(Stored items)

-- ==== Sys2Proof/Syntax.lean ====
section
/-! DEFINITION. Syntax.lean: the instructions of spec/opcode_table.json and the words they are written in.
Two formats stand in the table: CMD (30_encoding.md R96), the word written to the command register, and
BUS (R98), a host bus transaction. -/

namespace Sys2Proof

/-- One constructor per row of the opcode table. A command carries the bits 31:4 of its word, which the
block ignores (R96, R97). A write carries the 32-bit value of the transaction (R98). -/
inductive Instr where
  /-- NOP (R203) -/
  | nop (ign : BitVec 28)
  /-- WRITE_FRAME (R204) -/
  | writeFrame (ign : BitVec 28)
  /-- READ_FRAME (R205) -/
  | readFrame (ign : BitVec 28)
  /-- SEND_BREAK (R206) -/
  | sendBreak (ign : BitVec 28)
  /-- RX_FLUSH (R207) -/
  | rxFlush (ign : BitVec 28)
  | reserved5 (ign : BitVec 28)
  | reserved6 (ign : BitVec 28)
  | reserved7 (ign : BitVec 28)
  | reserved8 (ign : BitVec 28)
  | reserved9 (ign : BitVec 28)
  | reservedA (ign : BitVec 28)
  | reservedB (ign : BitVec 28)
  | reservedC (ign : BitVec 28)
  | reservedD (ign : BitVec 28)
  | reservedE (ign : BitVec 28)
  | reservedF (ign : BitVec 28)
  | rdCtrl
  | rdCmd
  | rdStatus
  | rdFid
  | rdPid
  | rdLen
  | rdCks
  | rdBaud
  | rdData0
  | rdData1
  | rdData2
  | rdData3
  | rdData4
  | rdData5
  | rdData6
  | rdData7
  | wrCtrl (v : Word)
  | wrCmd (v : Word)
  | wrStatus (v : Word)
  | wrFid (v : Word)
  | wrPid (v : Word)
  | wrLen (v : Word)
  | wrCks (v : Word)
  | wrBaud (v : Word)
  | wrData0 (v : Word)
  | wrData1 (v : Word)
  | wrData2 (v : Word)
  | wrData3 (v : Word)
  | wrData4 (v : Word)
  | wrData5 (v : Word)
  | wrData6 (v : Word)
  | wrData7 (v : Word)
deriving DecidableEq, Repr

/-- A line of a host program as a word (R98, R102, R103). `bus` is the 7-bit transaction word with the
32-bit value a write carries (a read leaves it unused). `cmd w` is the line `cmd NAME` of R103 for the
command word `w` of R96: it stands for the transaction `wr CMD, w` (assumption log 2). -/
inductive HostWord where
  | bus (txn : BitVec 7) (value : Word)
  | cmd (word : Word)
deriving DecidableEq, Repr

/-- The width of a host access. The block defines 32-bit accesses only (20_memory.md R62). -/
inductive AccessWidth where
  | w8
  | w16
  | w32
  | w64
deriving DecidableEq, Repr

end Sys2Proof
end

* * *

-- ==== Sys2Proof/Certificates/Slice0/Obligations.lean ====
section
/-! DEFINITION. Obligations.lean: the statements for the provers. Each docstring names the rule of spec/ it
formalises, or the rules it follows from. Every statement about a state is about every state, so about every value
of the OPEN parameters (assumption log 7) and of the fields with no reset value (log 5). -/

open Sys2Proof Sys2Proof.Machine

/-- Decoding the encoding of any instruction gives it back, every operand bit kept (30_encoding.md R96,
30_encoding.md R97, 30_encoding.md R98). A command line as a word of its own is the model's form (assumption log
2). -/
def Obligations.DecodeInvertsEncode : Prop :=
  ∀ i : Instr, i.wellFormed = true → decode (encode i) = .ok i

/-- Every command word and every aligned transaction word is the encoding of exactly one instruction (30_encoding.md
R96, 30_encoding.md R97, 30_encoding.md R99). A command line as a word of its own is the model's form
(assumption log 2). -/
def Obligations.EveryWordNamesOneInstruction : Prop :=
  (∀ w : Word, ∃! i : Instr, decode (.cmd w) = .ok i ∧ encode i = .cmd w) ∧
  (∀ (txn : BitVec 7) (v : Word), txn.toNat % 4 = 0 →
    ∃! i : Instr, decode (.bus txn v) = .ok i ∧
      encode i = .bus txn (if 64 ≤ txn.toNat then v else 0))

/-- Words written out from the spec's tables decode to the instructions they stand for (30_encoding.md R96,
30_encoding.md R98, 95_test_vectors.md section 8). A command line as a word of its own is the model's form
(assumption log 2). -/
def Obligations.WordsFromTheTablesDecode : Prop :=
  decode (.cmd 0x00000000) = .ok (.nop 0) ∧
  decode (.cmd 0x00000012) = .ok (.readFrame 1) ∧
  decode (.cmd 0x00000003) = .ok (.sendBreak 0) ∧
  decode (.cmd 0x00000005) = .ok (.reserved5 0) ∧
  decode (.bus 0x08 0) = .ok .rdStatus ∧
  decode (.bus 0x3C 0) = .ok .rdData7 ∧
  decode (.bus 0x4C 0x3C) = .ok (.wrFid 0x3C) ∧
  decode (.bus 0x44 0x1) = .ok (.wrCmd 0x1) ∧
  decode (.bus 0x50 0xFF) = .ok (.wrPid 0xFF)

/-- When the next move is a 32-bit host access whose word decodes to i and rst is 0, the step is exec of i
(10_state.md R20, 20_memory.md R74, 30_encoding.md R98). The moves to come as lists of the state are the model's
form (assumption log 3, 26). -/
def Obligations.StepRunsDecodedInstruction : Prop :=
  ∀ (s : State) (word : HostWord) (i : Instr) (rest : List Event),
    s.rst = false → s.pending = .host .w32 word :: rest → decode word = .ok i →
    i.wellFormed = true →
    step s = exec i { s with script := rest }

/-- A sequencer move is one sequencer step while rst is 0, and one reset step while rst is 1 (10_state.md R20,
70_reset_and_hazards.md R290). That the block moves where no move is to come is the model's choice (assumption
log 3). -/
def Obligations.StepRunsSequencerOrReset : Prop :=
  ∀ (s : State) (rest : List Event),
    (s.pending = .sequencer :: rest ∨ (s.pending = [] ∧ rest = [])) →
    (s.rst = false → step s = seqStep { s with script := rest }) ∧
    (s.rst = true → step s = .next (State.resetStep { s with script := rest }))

#### [Exercise goal]
Check every line of the entries for the string "with". Give only the number of lines that hold it.

#### [Worked solution]
5